Copy the records below verbatim, from the first line through the line containing "outcome is one. -/", inclusive, and output nothing else.

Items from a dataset
==========
-- ==== Sys2Proof/Tests/Slice0.lean ====
section
/-! SUPPORT. Tests. Expected results are the spec's: the vectors V1.1 to V6.11 and the programs P1, P2 of
95_test_vectors.md, named in each comment. Then, for each statement that has hypotheses, a state and operands that meet them. -/

namespace Sys2Proof.Tests

open Sys2Proof Sys2Proof.Machine

/-! ### Helpers -/

/-- The reset state with a concrete magic marker; every vector holds for every value of it. -/
def blank : State := { State.reset with magic := 0x1234#16 }

/-- The next state, if the outcome is one. -/
def ran {σ φ ρ : Type} (o : Host.Outcome σ φ ρ) : Option σ :=
  match o with
  | .next t => some t
  | .fault _ => none
  | .refused _ => none

/-- Fields of the next state. -/
def view {α : Type} (f : State → α) (o : Host.Outcome State Fault Refusal) : Option α := (ran o).map f

/-- The phase and the fault record. -/
def record (s : State) : Phase × ErrCode × ErrCause × Nat := (s.phase, s.errCode, s.errCause, s.errAddr)

/-- What the header loads. -/
def headerRegs (s : State) : List Nat := [s.dupOff.toNat, s.artOff.toNat, s.rowCount.toNat, s.bsCur, s.artCur, s.dupCur]

/-- A window of `n` bytes that starts with these and holds 0 after them. -/
def window (n : Nat) (bytes : List Byte) : Buffer Byte := regionPutAll ⟨n, []⟩ 0 bytes

/-- `blank` with START issued on a window. -/
def starting (n : Nat) (bytes : List Byte) : State := { blank with win := window n bytes, pending := [.start .rawOnly 0] }

/-- V2.2, before its step. -/
def firstRow : State :=
  { blank with
    win := ⟨13, [(9, 0x11#8), (10, 0x22#8), (11, 0x33#8), (12, 0x44#8)]⟩,
    phase := .decode, rowCount := 8, bsCur := 8, artOff := 9, artCur := 9, dupOff := 13, dupCur := 13, db := ⟨32, []⟩ }

/-- V2.4, before its step. -/
def duplicated : State :=
  { blank with
    win := ⟨0x100, [(0x18, 0xA1#8), (0x19, 0xA2#8), (0x1A, 0xA3#8), (0x1B, 0xA4#8), (0x40, 0x02#8)]⟩,
    phase := .decode, rowCount := 8, rowIdx := 3, ctrl := 0x08#8, artOff := 0x10, dupCur := 0x40, db := ⟨32, []⟩ }

/-- V2.5 to V2.7, before their step: these index bytes at `0x40`, a window of `n` bytes. -/
def atLimit (n : Nat) (index : List Byte) : State :=
  { blank with
    win := regionPutAll ⟨n, [(0x3CC, 0xB1#8), (0x3CD, 0xB2#8), (0x3CE, 0xB3#8), (0x3CF, 0xB4#8)]⟩ 0x40 index,
    phase := .decode, rowCount := 8, rowIdx := 1, ctrl := 0x02#8, artOff := 0x10, dupCur := 0x40, db := ⟨32, []⟩ }

/-- V2.10, V2.11, before their step: a first row whose control byte is 1, index stream at 13. -/
def atStreamEnd (n : Nat) (index : List Byte) : State :=
  { blank with
    win := regionPutAll ⟨n, [(8, 0x01#8)]⟩ 13 index,
    phase := .decode, rowCount := 8, bsCur := 8, artOff := 9, artCur := 9, dupOff := 13, dupCur := 13, db := ⟨32, []⟩ }

/-- V2.13, before its step. -/
def farRow (n : Nat) : State :=
  { blank with
    win := ⟨n, [(0x20, 0xFF#8), (0x21, 0xFF#8), (0x13FFB, 0xE1#8), (0x13FFE, 0xE4#8)]⟩,
    phase := .decode, rowCount := 8, rowIdx := 1, ctrl := 0xFF#8, artOff := 0xFFFF, dupCur := 0x20, db := ⟨32, []⟩ }

/-- A memory of `size` elements whose first `n` are written, element `a` with `f a`. -/
def filled {α : Type} (size n : Nat) (f : Nat → α) : Buffer α :=
  bufPutAll ⟨size, []⟩ ((List.range n).map fun a => (a, f a))

theorem cellGet_filled {α : Type} (size n : Nat) (f : Nat → α) (a : Nat) :
    cellGet (filled size n f).cells a = if a < n then some (f a) else none := by
  unfold filled
  split
  · apply cellGet_bufPutAll_mem
    · rw [List.map_map]
      exact (List.nodup_range (n := n)).map fun a b h => by simpa using h
    · exact List.mem_map.mpr ⟨a, List.mem_range.mpr ‹_›, rfl⟩
  · rw [cellGet_bufPutAll_other, cellGet_nil]
    intro p hp
    obtain ⟨b, hb, rfl⟩ := List.mem_map.mp hp
    have := List.mem_range.mp hb
    dsimp only
    omega

/-- The bytes of P1's art data. -/
def p1Art (a : Nat) : Byte := BitVec.ofNat 8 (37 * a + 11)

/-- P1 in RASTER mode, width 8, after its last row. -/
def p1Decoded : State :=
  { blank with
    phase := .decode, modeReg := .raster, widthReg := 8, rowCount := 8, artOff := 9, dupOff := 41,
    bsCur := 9, artCur := 41, dupCur := 41, rowIdx := 8, rawCnt := 8,
    db := filled 32 32 p1Art }

/-- P1 with `n` rows converted. -/
def p1Converting (n : Nat) : State :=
  { p1Decoded with
    phase := .convert, extent := 41, p2cIdx := n,
    pxs := filled 64 (8 * n) fun j => BitVec.ofNat 4 (convertAt p1Art j) }

/-- P1 after GRIDCHK, at tile `n`. -/
def p1Assembling (n : Nat) : State :=
  { p1Converting 8 with phase := .assemble, tilesPerRow := 1, height := 8, grid := ⟨64, []⟩, placeIdx := n }

/-- P1 after AFIN. -/
def p1Done : State :=
  { p1Assembling 1 with
    phase := .done,
    grid := filled 64 64 fun j => BitVec.ofNat 4 (convertAt p1Art j) }

/-- `TILE_COUNT` tiles converted, with a width: the vectors of GRIDCHK. -/
def gridCase (tiles width : Nat) : State :=
  { blank with
    phase := .convert, modeReg := .raster, rowCount := BitVec.ofNat 16 (8 * tiles), rowIdx := 8 * tiles,
    p2cIdx := 8 * tiles, widthReg := width }

/-- V5.12, tile 4: only the pixel the vector names is written. -/
def placing : State :=
  { gridCase 6 24 with
    phase := .assemble, tilesPerRow := 3, height := 16, grid := ⟨384, []⟩, placeIdx := 4, pxs := ⟨384, [(299, 7#4)]⟩ }

/-- A palette of these bytes, handed to the companion unit. -/
def painting (bytes : List Byte) : State := presentPalette bytes blank

/-! ### Well-formedness and encodings -/

/-- 30_encoding.md R93, R103 (d): the one ill-formed operand is a one-byte index above `0xEF`. -/
theorem test_wellFormed_refuses : (Instr.dup1 0xF0#8).wellFormed = false ∧ (Instr.dup1 0xFF#8).wellFormed = false := by
  decide

theorem test_wellFormed_accepts : (Instr.dup1 0xEF#8).wellFormed = true ∧ (Instr.dup2 0xFFF#12).wellFormed = true := by
  decide

/-- V1.1: `34 12` is the magic marker 0x1234, `34 12 78 56 00 00` after it the offsets and the row count. -/
theorem test_decode_header :
    decode .header [0x34#8, 0x12#8, 0x34#8, 0x12#8, 0x78#8, 0x56#8, 0x00#8, 0x00#8] =
      .ok (.hdr ⟨0x1234#16, 0x1234#16, 0x5678#16, 0#16⟩, []) := by rfl

theorem test_decode_control : decode .control [0x6C#8, 0xFF#8] = .ok (.ctrl 0x6C#8, [0xFF#8]) := by rfl

theorem test_decode_raw : decode (.row false) [0xFF#8] = .ok (.raw, [0xFF#8]) := by rfl
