-- ==== Sys2Proof/Machine/Flags.lean ====
section
/-! DEFINITION. The engine's only flag register, `STATUS` (spec/10_state.md R16), and the codes of causes and responses
(spec/60_exceptions.md R131, spec/30_encoding.md R62). No command computes a condition code (R16, R94, R109, R122). -/

namespace Sys2Proof.Machine

/-- The numeric cause code of R131. -/
def FaultCause.code : FaultCause → BitVec 4
  | .index => 0x1#4
  | .bounds => 0x2#4
  | .width => 0x3#4
  | .illegal => 0x4#4

/-- The 4-bit response of R62. -/
def Response.code : Response → BitVec 4
  | .ok => 0x0#4
  | .fault c => c.code
  | .halted => 0xF#4

/-- `STATUS` after `raise Fault(c)` (R139). -/
def Status.halt (c : FaultCause) : Status :=
  ⟨true, c.code⟩

end Sys2Proof.Machine
end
==========
Result for this task -
-- ==== Sys2Proof/Tests/Slice0.lean ====
section
/-! SUPPORT. Tests. Expected results are the spec's: the vectors V1.1 to V6.11 and the programs P1, P2 of
95_test_vectors.md, named in each comment. Then, for each statement that has hypotheses, a state and operands that meet them. -/

namespace Sys2Proof.Tests

open Sys2Proof Sys2Proof.Machine

/-! ### Helpers -/

/-- The reset state with a concrete magic marker; every vector holds for every value of it. -/
def blank : State := { State.reset with magic := 0x1234#16 }

/-- The next state, if the outcome is one. -/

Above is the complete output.